/-- Whether an address may hold an instruction: a multiple of 8 where code may be fetched (R134, R154). -/
def State.fetchOk (s : State) (x : CtxId) (a : Nat) : Bool := a % 8 == 0 && s.mayFetch x a

/-- The instruction that a context issues now. -/
def State.ins (s : State) (x : CtxId) (op words : Nat) (tag : OpTag) : Ins :=
  { x := x, op := op, words := words, tag := tag, iaddr := s.pc x, layer := (s.ctx x).layer, mbatch := (s.ctx x).mbatch,
    step := (s.stepOf x).truncate 32,
    raise := match (s.ctx x).bracket with
      | some b => b.raise
      | none => 0 }

/-- The PC moves past the instruction's words and its context runs on. -/
def State.advance (s : State) (i : Ins) : State :=
  ((s.setPc i.x (i.iaddr + 8 * i.words)).setCtxState i.x 1).setWait i.x none

/-- The instruction does not issue yet: its context waits for a unit and issues it again (state 3). -/
def State.stall (s : State) (i : Ins) : State := (s.setCtxState i.x 3).setWait i.x (some .unit)

/-! ## Faults and the first-NaN trap -/

/-- A fault: its code and DETAIL (R155), the value of CTXn_FLT2 and the descriptor it names. -/
structure Flt where
  code : Nat
  detail : Nat
  value : Nat
  treg : Nat
  deriving DecidableEq, Repr

/-- Illegal instruction (R136). -/
def Flt.illegal : Flt := ⟨1, 0, 0, 0⟩
/-- Privilege fault (R153). -/
def Flt.privilege : Flt := ⟨2, 0, 0, 0⟩
/-- Operand fault with the number of a descriptor check, or 0 (R133). -/
def Flt.operand (detail : Nat) (t : T4) : Flt := ⟨3, detail, 0, t.val⟩
/-- Placement fault (R151, R152). -/
def Flt.placement (detail : Nat) : Flt := ⟨4, detail, 0, 0⟩
/-- No fault: an access that would cross a stopped die bridge never completes (R115). Every fault comes before it. -/
def Flt.cut : Flt := ⟨15, 0, 0, 0⟩
/-- Alignment fault at an address. -/
def Flt.align (a : Nat) : Flt := ⟨5, 0, a, 0⟩
/-- Address fault at an address. -/
def Flt.addr (a : Nat) : Flt := ⟨6, 0, a, 0⟩
/-- Data fault at an address. -/
def Flt.data (a : Nat) : Flt := ⟨7, 0, a, 0⟩
/-- Software fault (R139). -/
def Flt.software (v : Nat) : Flt := ⟨8, 0, v, 0⟩

/-- Name the descriptor of a fault. -/
def Flt.of (f : Flt) (t : T4) : Flt := { f with treg := t.val }

/-- Write CTXn_FLT0-FLT3 (R156); a record that was valid is overwritten and LOST is set (R158). -/
def State.faultRecord (s : State) (x : CtxId) (f : Flt) (op : Nat) (tag : OpTag) (layer : BitVec 16) (mbatch : BitVec 8)
    (iaddr : Nat) (async : Bool) : State :=
  let lost := s.flag (.ctxFlt0 x.core x.n) F.ctxFlt0_VALID || s.flag (.ctxFlt0 x.core x.n) F.ctxFlt0_LOST
  let v : Word := BitVec.ofNat 64 (f.code % 16 + f.detail % 16 * 2 ^ 4 + op % 256 * 2 ^ 8 + tag.toNat * 2 ^ 16 +
    layer.toNat * 2 ^ 32 + mbatch.toNat * 2 ^ 48 + b2n async * 2 ^ 61 + b2n lost * 2 ^ 62 + 2 ^ 63)
  let s := s.setReg (.ctxFlt0 x.core x.n) v
  let s := s.setReg (.ctxFlt1 x.core x.n) (BitVec.ofNat 64 iaddr)
  let s := s.setReg (.ctxFlt2 x.core x.n) (BitVec.ofNat 64 f.value)
  s.setReg (.ctxFlt3 x.core x.n) (BitVec.ofNat 64 ((s.stepOf x).toNat % 2 ^ 32 + f.treg % 16 * 2 ^ 32))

Task brief: Copy the material above word for word, taking the first line, the line containing "runs on. -/", and every line between them, and nothing else.

Solution for this exercise:
/-- Whether an address may hold an instruction: a multiple of 8 where code may be fetched (R134, R154). -/
def State.fetchOk (s : State) (x : CtxId) (a : Nat) : Bool := a % 8 == 0 && s.mayFetch x a

/-- The instruction that a context issues now. -/
def State.ins (s : State) (x : CtxId) (op words : Nat) (tag : OpTag) : Ins :=
  { x := x, op := op, words := words, tag := tag, iaddr := s.pc x, layer := (s.ctx x).layer, mbatch := (s.ctx x).mbatch,
    step := (s.stepOf x).truncate 32,
    raise := match (s.ctx x).bracket with
      | some b => b.raise
      | none => 0 }

/-- The PC moves past the instruction's words and its context runs on. -/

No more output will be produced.